### Exercise prompt
This exercise calls for a copy of every line in the listing below that carries the word "block".

### Supplied data
━━━━━━━━
/-- The HT block's registers. -/
def regsHT : List RegSpec := [
  ⟨"HT_CTRL", 0x000E0000, 8, 0x4, 1, 0x0, .halftone, [⟨11, 11, .rw, 1, none⟩, ⟨10, 8, .rw, 7, some (1, 7)⟩, ⟨6, 4, .rw, 7, some (1, 7)⟩, ⟨0, 0, .rw, 0, none⟩]⟩,
  ⟨"HT_CODE", 0x000E0020, 8, 0x4, 1, 0x0, .codeWidth, [⟨1, 0, .rw, 3, some (1, 3)⟩]⟩,
  ⟨"HT_HIDE", 0x000E0040, 8, 0x4, 1, 0x0, .halftone, [⟨23, 16, .rw, 128, none⟩, ⟨15, 8, .rw, 32, none⟩, ⟨7, 0, .rw, 96, none⟩]⟩,
  ⟨"HT_HGAIN", 0x000E0060, 8, 0x4, 1, 0x0, .halftone, [⟨24, 16, .rw, 192, some (0, 256)⟩, ⟨8, 0, .rw, 256, some (0, 384)⟩]⟩,
  ⟨"HT_DIFF", 0x000E0080, 8, 0x4, 1, 0x0, .halftone, [⟨28, 24, .rw, 1, some (0, 16)⟩, ⟨20, 16, .rw, 5, some (0, 16)⟩, ⟨12, 8, .rw, 3, some (0, 16)⟩, ⟨4, 0, .rw, 7, some (0, 16)⟩]⟩,
  ⟨"HT_LOFF", 0x000E0100, 8, 0x10, 4, 0x4, .halftone, [⟨31, 24, .rw, 0, none⟩, ⟨23, 16, .rw, 0, none⟩, ⟨15, 8, .rw, 0, none⟩, ⟨7, 0, .rw, 0, none⟩]⟩,
  ⟨"HT_COMMITSTAT", 0x000E0200, 1, 0x0, 1, 0x0, .none, [⟨8, 8, .ro, 0, none⟩, ⟨7, 0, .ro, 0, none⟩]⟩,
  ⟨"HT_STATEPEND", 0x000E0204, 1, 0x0, 1, 0x0, .none, [⟨7, 0, .ro, 0, none⟩]⟩,
  ⟨"HT_ERR", 0x000E0208, 1, 0x0, 1, 0x0, .none, [⟨4, 4, .rws, 0, none⟩, ⟨3, 3, .rws, 0, none⟩, ⟨2, 2, .rws, 0, none⟩, ⟨1, 1, .rws, 0, none⟩, ⟨0, 0, .rws, 0, none⟩]⟩,
  ⟨"HT_BAD", 0x000E0220, 8, 0x4, 1, 0x0, .none, [⟨18, 0, .ro, 0, none⟩]⟩,
  ⟨"HT_UNCOV", 0x000E0240, 8, 0x4, 1, 0x0, .none, [⟨18, 0, .ro, 0, none⟩]⟩,
  ⟨"HT_DROP", 0x000E1000, 64, 0x10, 4, 0x4, .halftone, [⟨24, 16, .rw, 0, none⟩, ⟨8, 0, .rw, 0, none⟩]⟩]

/-- The LT block's registers. -/
def regsLT : List RegSpec := [
  ⟨"LT_CHCFG", 0x000F0000, 4, 0x40, 1, 0x0, .none, [⟨15, 12, .rw, 4, some (1, 15)⟩, ⟨9, 9, .rw, 0, none⟩, ⟨8, 8, .rw, 0, none⟩, ⟨5, 5, .rw, 0, none⟩, ⟨4, 4, .rw, 0, none⟩, ⟨1, 0, .rw, 0, none⟩]⟩,
  ⟨"LT_CHCTRL", 0x000F0004, 4, 0x40, 1, 0x0, .none, [⟨2, 2, .wo, 0, none⟩, ⟨1, 1, .wo, 0, none⟩, ⟨0, 0, .wo, 0, none⟩]⟩,
  ⟨"LT_POSLO", 0x000F0008, 4, 0x40, 1, 0x0, .none, [⟨31, 0, .ro, 0, none⟩]⟩,
  ⟨"LT_POSHI", 0x000F000C, 4, 0x40, 1, 0x0, .none, [⟨15, 0, .ro, 0, none⟩]⟩,
  ⟨"LT_HWMLO", 0x000F0010, 4, 0x40, 1, 0x0, .none, [⟨31, 0, .ro, 0, none⟩]⟩,
  ⟨"LT_HWMHI", 0x000F0014, 4, 0x40, 1, 0x0, .none, [⟨15, 0, .ro, 0, none⟩]⟩,
  ⟨"LT_IDXLO", 0x000F0018, 4, 0x40, 1, 0x0, .none, [⟨31, 0, .ro, 0, none⟩]⟩,
  ⟨"LT_IDXHI", 0x000F001C, 4, 0x40, 1, 0x0, .none, [⟨15, 0, .ro, 0, none⟩]⟩,
  ⟨"LT_CPR", 0x000F0020, 4, 0x40, 1, 0x0, .none, [⟨31, 24, .rw, 2, none⟩, ⟨23, 0, .rw, 0, none⟩]⟩,
  ⟨"LT_DT", 0x000F0024, 4, 0x40, 1, 0x0, .none, [⟨31, 16, .rw, 100, some (1, 65535)⟩, ⟨15, 0, .rw, 16, none⟩]⟩,
  ⟨"LT_SPDCFG", 0x000F0028, 4, 0x40, 1, 0x0, .none, [⟨31, 24, .rw, 4, none⟩, ⟨13, 0, .rw, 100, some (10, 10000)⟩]⟩,
  ⟨"LT_STILL", 0x000F002C, 4, 0x40, 1, 0x0, .none, [⟨19, 0, .rw, 10000, some (10, 1000000)⟩]⟩,
  ⟨"LT_SPEED", 0x000F0030, 4, 0x40, 1, 0x0, .none, [⟨31, 31, .ro, 1, none⟩, ⟨30, 30, .ro, 0, none⟩, ⟨23, 0, .ro, 0, none⟩]⟩,
  ⟨"LT_SSI", 0x000F0034, 4, 0x40, 1, 0x0, .none, [⟨29, 16, .rw, 1000, some (100, 10000)⟩, ⟨15, 8, .rw, 0, none⟩, ⟨6, 6, .rw, 0, none⟩, ⟨5, 0, .rw, 24, some (8, 48)⟩]⟩,
  ⟨"LT_SSIPOLL", 0x000F0038, 4, 0x40, 1, 0x0, .none, [⟨25, 16, .rw, 200, some (1, 1000)⟩, ⟨13, 0, .rw, 10000, some (100, 10000)⟩]⟩,
  ⟨"LT_CHSTAT", 0x000F003C, 4, 0x40, 1, 0x0, .none, [⟨7, 7, .rws, 0, none⟩, ⟨6, 6, .rws, 0, none⟩, ⟨5, 5, .rws, 0, none⟩, ⟨4, 4, .rws, 0, none⟩, ⟨3, 3, .ro, 0, none⟩, ⟨2, 2, .ro, 0, none⟩, ⟨1, 1, .ro, 1, none⟩, ⟨0, 0, .ro, 0, none⟩]⟩,
  ⟨"LT_MINPER", 0x000F0140, 8, 0x4, 1, 0x0, .none, [⟨27, 24, .rw, 1, none⟩, ⟨19, 0, .rw, 6250, some (6250, 1000000)⟩]⟩,
  ⟨"LT_PSTATE", 0x000F0160, 8, 0x4, 1, 0x0, .none, [⟨7, 4, .ro, 0, none⟩, ⟨2, 0, .ro, 0, none⟩]⟩,
  ⟨"LT_IVAL", 0x000F0180, 8, 0x4, 1, 0x0, .none, [⟨31, 0, .ro, 0, none⟩]⟩,
  ⟨"LT_RESUME", 0x000F01A0, 8, 0x4, 1, 0x0, .none, [⟨24, 0, .ro, 0, none⟩]⟩,
  ⟨"LT_NEXT", 0x000F01C0, 8, 0x4, 1, 0x0, .none, [⟨24, 0, .ro, 0, none⟩]⟩,
  ⟨"LT_BACKUP", 0x000F0200, 4, 0x4, 1, 0x0, .none, [⟨23, 0, .rw, 0, none⟩]⟩,
  ⟨"LT_DTCNT", 0x000F0210, 4, 0x4, 1, 0x0, .none, [⟨31, 0, .ro, 0, none⟩]⟩,
  ⟨"LT_BTGTLO", 0x000F0220, 4, 0x8, 1, 0x0, .none, [⟨31, 0, .ro, 0, none⟩]⟩,
  ⟨"LT_BTGTHI", 0x000F0224, 4, 0x8, 1, 0x0, .none, [⟨15, 0, .ro, 0, none⟩]⟩,
  ⟨"LT_POSSETLO", 0x000F0240, 4, 0x8, 1, 0x0, .none, [⟨31, 0, .rw, 0, none⟩]⟩,
  ⟨"LT_POSSETHI", 0x000F0244, 4, 0x8, 1, 0x0, .none, [⟨15, 0, .rw, 0, none⟩]⟩,
  ⟨"LT_IDXDIST", 0x000F0260, 4, 0x4, 1, 0x0, .none, [⟨31, 0, .ro, 0, none⟩]⟩,
  ⟨"LT_PRBCFG", 0x000F0280, 4, 0x20, 1, 0x0, .none, [⟨15, 12, .rw, 4, some (1, 15)⟩, ⟨8, 8, .rw, 0, none⟩, ⟨5, 4, .rw, 0, none⟩, ⟨1, 0, .rw, 0, none⟩]⟩,
  ⟨"LT_PRBOFF", 0x000F0284, 4, 0x20, 1, 0x0, .none, [⟨31, 0, .rw, 0, none⟩]⟩,
  ⟨"LT_PRBGAP", 0x000F0288, 4, 0x20, 1, 0x0, .none, [⟨31, 0, .rw, 0, none⟩]⟩,
  ⟨"LT_PRBLATLO", 0x000F028C, 4, 0x20, 1, 0x0, .none, [⟨31, 0, .ro, 0, none⟩]⟩,
  ⟨"LT_PRBLATHI", 0x000F0290, 4, 0x20, 1, 0x0, .none, [⟨15, 0, .ro, 0, none⟩]⟩,
  ⟨"LT_PRBCNT", 0x000F0294, 4, 0x20, 1, 0x0, .none, [⟨31, 0, .ro, 0, none⟩]⟩,
  ⟨"LT_PRBREJ", 0x000F0298, 4, 0x20, 1, 0x0, .none, [⟨31, 0, .ro, 0, none⟩]⟩,
  ⟨"LT_DLCTRL", 0x000F0300, 1, 0x0, 1, 0x0, .none, [⟨15, 0, .rw, 64, some (2, 65535)⟩]⟩,
  ⟨"LT_WARN", 0x000F0304, 1, 0x0, 1, 0x0, .none, [⟨6, 0, .rw, 95, some (50, 100)⟩]⟩,
  ⟨"LT_STATUS", 0x000F0308, 1, 0x0, 1, 0x0, .none, [⟨3, 3, .ro, 0, none⟩, ⟨2, 2, .ro, 0, none⟩, ⟨1, 1, .ro, 0, none⟩, ⟨0, 0, .ro, 0, none⟩]⟩,
  ⟨"LT_ERR", 0x000F030C, 1, 0x0, 1, 0x0, .none, [⟨6, 6, .rws, 0, none⟩, ⟨5, 5, .rws, 0, none⟩, ⟨4, 4, .rws, 0, none⟩, ⟨3, 3, .rws, 0, none⟩, ⟨2, 2, .rws, 0, none⟩, ⟨1, 1, .rws, 0, none⟩, ⟨0, 0, .rws, 0, none⟩]⟩,
  ⟨"LT_LATECNT", 0x000F0310, 1, 0x0, 1, 0x0, .none, [⟨31, 0, .ro, 0, none⟩]⟩,
  ⟨"LT_EARLYCNT", 0x000F0314, 1, 0x0, 1, 0x0, .none, [⟨31, 0, .ro, 0, none⟩]⟩,
  ⟨"LT_CLIPCNT", 0x000F0318, 1, 0x0, 1, 0x0, .none, [⟨31, 0, .ro, 0, none⟩]⟩,
  ⟨"LT_PITCH", 0x000F0100, 8, 0x4, 1, 0x0, .geometry, [⟨31, 0, .rw, 65536, some (65536, 4294967295)⟩]⟩,
  ⟨"LT_POFF", 0x000F0120, 8, 0x4, 1, 0x0, .geometry, [⟨19, 0, .rw, 0, none⟩]⟩]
━━━━━━━━
### Solution
/-- The HT block's registers. -/
/-- The LT block's registers. -/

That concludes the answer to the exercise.